• PROBLEM TO WORK ON: Below are entries. Pull out all lines containing "Frames".

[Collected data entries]
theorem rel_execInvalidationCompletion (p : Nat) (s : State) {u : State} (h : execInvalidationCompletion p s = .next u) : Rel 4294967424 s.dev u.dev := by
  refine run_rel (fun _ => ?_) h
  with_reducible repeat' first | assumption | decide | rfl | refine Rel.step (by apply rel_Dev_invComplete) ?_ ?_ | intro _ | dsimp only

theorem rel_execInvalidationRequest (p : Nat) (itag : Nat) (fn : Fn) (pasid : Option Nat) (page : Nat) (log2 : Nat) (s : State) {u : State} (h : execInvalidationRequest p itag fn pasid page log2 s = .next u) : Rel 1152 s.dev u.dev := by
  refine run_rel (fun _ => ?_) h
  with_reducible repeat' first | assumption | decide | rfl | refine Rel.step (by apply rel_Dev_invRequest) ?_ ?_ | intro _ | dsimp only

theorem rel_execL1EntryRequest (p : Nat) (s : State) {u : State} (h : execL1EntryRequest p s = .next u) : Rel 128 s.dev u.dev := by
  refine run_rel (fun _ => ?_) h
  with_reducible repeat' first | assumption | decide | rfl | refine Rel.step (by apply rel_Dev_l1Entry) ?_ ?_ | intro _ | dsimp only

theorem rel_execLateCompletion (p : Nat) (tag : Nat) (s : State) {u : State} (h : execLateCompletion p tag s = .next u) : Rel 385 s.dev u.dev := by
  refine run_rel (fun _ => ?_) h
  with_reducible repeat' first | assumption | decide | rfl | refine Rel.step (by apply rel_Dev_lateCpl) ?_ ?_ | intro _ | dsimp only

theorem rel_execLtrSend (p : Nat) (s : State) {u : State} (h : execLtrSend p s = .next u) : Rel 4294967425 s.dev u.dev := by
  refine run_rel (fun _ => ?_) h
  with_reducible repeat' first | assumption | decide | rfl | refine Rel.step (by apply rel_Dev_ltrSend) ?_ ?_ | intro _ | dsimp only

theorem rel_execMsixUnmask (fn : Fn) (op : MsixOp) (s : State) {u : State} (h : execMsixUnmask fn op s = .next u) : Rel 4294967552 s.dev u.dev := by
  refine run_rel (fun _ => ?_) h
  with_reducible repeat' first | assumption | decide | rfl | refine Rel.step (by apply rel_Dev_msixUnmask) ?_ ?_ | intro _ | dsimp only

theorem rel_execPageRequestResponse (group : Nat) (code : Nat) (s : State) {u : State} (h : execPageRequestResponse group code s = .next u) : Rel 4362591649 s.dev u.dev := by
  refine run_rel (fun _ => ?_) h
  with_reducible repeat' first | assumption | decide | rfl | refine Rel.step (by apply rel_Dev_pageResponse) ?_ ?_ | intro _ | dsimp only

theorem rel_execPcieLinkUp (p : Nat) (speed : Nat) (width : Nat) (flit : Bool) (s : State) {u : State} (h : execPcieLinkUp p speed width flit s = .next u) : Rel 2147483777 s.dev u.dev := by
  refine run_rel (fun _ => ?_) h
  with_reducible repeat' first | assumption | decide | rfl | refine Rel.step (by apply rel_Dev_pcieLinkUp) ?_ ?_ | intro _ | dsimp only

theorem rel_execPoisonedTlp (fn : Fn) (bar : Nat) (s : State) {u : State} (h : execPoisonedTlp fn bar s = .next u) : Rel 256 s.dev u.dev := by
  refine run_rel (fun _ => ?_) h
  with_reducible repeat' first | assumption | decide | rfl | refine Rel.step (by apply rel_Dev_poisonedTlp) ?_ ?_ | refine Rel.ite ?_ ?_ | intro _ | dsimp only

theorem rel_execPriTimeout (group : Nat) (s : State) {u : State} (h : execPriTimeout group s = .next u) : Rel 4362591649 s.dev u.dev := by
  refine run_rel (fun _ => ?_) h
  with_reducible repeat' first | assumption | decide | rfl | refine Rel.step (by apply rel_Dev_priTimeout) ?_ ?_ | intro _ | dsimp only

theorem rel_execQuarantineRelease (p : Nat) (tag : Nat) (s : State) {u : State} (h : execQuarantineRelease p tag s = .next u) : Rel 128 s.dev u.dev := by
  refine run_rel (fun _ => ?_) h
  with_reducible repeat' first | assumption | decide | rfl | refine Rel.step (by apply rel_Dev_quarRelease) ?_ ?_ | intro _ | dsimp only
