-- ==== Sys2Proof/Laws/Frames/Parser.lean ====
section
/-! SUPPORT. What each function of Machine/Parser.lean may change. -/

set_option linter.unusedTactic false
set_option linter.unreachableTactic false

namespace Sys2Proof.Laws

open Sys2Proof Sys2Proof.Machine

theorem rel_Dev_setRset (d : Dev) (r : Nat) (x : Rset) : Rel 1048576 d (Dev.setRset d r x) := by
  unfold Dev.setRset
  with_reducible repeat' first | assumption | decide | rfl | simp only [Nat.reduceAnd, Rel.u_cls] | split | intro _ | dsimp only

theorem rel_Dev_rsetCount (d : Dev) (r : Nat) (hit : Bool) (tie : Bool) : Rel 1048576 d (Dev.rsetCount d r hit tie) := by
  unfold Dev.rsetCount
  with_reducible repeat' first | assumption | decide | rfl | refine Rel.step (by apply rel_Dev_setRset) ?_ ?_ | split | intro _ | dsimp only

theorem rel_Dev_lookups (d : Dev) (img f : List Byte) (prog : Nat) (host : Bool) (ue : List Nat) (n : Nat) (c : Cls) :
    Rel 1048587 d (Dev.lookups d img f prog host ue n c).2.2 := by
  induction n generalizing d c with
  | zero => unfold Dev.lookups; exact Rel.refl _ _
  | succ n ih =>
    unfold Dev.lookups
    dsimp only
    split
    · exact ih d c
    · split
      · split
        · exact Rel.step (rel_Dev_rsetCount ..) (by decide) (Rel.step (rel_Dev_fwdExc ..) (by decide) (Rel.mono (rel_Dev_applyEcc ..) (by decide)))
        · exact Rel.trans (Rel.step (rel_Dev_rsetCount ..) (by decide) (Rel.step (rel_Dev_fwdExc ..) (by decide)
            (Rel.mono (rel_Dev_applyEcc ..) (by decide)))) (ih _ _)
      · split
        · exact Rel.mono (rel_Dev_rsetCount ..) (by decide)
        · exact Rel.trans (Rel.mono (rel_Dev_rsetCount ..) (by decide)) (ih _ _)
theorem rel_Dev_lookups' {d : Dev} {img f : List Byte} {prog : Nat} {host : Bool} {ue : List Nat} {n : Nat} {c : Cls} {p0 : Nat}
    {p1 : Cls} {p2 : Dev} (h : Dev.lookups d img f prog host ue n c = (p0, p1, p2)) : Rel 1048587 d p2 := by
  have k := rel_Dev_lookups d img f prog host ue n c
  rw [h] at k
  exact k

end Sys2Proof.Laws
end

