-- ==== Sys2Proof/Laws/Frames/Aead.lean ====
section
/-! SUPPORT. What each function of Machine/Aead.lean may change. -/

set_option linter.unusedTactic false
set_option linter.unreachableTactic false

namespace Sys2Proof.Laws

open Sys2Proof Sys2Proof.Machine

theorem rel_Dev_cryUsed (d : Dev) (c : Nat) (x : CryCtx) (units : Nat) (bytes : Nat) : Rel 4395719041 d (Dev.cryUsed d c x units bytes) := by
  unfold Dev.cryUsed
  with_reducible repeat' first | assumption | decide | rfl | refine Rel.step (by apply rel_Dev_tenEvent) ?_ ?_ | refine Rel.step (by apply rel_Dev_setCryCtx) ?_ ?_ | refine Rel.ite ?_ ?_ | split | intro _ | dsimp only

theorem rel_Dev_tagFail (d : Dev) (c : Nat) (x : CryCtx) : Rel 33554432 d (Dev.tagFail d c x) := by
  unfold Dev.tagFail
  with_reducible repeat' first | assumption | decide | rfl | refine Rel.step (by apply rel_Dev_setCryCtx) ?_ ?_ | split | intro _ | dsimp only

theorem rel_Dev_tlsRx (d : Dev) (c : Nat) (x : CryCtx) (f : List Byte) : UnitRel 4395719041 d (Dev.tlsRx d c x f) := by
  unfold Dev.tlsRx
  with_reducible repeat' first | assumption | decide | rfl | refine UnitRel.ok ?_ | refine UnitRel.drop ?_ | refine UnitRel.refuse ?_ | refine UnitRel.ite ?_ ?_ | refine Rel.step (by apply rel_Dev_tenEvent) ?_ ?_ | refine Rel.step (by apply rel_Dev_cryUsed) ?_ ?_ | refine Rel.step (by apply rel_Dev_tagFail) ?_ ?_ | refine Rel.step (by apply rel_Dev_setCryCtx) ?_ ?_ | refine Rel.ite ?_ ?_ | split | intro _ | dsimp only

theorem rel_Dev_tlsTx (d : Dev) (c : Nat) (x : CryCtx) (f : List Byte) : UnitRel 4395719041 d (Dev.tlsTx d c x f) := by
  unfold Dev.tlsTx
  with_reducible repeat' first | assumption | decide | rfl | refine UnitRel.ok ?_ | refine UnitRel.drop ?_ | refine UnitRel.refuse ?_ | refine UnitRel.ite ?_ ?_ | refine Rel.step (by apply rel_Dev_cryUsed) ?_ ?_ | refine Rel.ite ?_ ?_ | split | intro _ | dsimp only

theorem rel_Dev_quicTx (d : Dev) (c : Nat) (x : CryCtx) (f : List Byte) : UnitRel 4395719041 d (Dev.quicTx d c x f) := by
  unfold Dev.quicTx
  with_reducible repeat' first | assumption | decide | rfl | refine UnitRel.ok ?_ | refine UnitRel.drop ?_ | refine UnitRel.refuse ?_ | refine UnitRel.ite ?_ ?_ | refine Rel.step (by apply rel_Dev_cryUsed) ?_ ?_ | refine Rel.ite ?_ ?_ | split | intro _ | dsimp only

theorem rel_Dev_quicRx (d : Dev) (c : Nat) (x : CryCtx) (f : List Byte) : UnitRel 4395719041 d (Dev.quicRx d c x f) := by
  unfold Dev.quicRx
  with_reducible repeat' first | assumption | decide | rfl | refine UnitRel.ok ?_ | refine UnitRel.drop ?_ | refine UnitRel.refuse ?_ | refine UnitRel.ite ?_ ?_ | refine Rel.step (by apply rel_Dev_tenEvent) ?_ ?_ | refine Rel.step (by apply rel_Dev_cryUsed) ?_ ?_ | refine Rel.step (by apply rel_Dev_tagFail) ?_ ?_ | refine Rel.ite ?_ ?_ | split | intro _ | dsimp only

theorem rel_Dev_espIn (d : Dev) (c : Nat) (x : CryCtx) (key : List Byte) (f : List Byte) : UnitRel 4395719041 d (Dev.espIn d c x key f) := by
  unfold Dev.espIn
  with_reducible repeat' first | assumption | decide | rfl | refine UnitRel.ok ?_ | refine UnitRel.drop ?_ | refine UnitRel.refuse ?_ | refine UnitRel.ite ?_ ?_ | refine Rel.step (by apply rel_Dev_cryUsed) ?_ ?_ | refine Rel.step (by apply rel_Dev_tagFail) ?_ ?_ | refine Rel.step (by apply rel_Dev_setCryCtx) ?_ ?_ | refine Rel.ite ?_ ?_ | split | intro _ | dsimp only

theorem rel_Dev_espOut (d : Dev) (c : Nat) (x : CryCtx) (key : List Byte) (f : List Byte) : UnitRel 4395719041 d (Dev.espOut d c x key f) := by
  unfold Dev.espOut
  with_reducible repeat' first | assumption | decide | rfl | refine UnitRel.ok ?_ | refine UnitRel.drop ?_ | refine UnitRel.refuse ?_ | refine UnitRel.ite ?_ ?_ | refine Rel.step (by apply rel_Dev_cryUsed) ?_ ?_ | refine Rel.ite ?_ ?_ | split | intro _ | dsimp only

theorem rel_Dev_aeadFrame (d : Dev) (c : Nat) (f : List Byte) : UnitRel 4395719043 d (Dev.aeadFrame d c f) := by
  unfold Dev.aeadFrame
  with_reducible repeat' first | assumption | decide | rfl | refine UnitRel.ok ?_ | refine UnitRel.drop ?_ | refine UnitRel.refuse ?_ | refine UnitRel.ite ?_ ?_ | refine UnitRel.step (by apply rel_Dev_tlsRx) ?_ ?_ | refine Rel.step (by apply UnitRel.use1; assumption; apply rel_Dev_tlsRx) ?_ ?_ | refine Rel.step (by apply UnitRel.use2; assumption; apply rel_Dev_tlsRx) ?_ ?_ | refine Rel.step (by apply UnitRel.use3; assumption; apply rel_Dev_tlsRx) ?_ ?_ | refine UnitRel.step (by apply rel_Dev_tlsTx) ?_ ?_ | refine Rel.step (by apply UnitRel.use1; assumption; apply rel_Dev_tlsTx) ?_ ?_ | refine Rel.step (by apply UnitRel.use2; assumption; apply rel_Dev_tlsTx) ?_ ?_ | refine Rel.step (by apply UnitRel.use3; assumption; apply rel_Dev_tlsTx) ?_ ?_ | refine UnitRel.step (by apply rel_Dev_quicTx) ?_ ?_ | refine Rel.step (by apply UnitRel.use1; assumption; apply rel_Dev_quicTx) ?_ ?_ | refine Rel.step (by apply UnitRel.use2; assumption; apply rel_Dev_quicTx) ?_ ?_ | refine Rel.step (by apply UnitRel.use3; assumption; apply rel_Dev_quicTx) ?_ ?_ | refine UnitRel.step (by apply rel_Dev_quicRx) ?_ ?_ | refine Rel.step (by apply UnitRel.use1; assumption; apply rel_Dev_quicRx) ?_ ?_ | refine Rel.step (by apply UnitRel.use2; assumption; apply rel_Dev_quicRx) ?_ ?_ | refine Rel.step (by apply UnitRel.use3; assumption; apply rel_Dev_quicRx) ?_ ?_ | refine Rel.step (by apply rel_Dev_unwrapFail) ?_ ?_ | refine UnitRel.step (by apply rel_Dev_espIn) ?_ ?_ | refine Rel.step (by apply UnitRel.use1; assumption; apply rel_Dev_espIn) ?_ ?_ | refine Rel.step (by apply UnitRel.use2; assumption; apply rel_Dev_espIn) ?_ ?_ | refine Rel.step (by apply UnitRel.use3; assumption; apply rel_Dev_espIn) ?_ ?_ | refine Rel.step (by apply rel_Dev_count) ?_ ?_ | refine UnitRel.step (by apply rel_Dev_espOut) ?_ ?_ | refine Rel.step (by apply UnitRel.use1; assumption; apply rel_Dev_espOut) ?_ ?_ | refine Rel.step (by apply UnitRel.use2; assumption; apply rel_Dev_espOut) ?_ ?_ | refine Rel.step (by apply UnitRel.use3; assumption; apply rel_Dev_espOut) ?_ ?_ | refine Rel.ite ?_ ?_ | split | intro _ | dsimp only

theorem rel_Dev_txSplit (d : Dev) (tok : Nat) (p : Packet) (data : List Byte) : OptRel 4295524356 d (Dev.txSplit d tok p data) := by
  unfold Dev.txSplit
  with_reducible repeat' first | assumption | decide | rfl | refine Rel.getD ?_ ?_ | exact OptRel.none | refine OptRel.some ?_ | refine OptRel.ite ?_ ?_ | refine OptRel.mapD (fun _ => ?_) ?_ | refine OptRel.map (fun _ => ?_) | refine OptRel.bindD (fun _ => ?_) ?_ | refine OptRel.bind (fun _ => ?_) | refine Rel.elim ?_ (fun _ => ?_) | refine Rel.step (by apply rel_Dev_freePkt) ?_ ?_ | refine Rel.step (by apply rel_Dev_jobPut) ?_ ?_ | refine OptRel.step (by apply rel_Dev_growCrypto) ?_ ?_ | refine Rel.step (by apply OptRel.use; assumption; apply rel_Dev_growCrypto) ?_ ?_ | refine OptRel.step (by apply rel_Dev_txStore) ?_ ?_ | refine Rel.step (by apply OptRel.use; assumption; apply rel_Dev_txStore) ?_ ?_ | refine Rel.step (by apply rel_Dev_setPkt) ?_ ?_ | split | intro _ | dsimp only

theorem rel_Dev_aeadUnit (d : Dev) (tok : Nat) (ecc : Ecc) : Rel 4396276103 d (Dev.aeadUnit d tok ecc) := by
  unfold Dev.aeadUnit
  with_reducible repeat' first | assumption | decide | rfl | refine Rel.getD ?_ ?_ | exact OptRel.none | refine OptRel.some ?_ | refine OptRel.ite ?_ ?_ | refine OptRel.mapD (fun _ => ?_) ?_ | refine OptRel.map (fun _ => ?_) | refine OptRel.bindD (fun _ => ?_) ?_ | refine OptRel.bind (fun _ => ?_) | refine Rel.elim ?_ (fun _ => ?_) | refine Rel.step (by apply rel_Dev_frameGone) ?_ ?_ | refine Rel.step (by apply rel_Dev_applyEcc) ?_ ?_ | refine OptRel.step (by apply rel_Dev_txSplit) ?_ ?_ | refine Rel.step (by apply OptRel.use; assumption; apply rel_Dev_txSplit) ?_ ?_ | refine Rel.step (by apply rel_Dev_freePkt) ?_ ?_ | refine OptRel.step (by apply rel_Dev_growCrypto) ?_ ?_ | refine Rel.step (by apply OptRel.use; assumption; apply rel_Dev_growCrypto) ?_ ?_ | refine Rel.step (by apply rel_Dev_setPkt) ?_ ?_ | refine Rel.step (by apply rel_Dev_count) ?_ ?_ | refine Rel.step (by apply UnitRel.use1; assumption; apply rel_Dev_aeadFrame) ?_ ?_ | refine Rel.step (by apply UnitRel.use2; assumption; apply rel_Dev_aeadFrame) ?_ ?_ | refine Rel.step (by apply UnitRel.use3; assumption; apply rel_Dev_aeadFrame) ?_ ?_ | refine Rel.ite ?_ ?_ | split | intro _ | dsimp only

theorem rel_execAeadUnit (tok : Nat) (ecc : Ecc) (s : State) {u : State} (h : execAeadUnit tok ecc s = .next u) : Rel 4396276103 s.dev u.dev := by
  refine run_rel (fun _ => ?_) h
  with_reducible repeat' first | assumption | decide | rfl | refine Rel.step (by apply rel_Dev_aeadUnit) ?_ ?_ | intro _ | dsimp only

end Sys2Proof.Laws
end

• TASK RESPONSE:
-- ==== Sys2Proof/Laws/Frames/Parser.lean ====
-- ==== Sys2Proof/Laws/Frames/Aead.lean ====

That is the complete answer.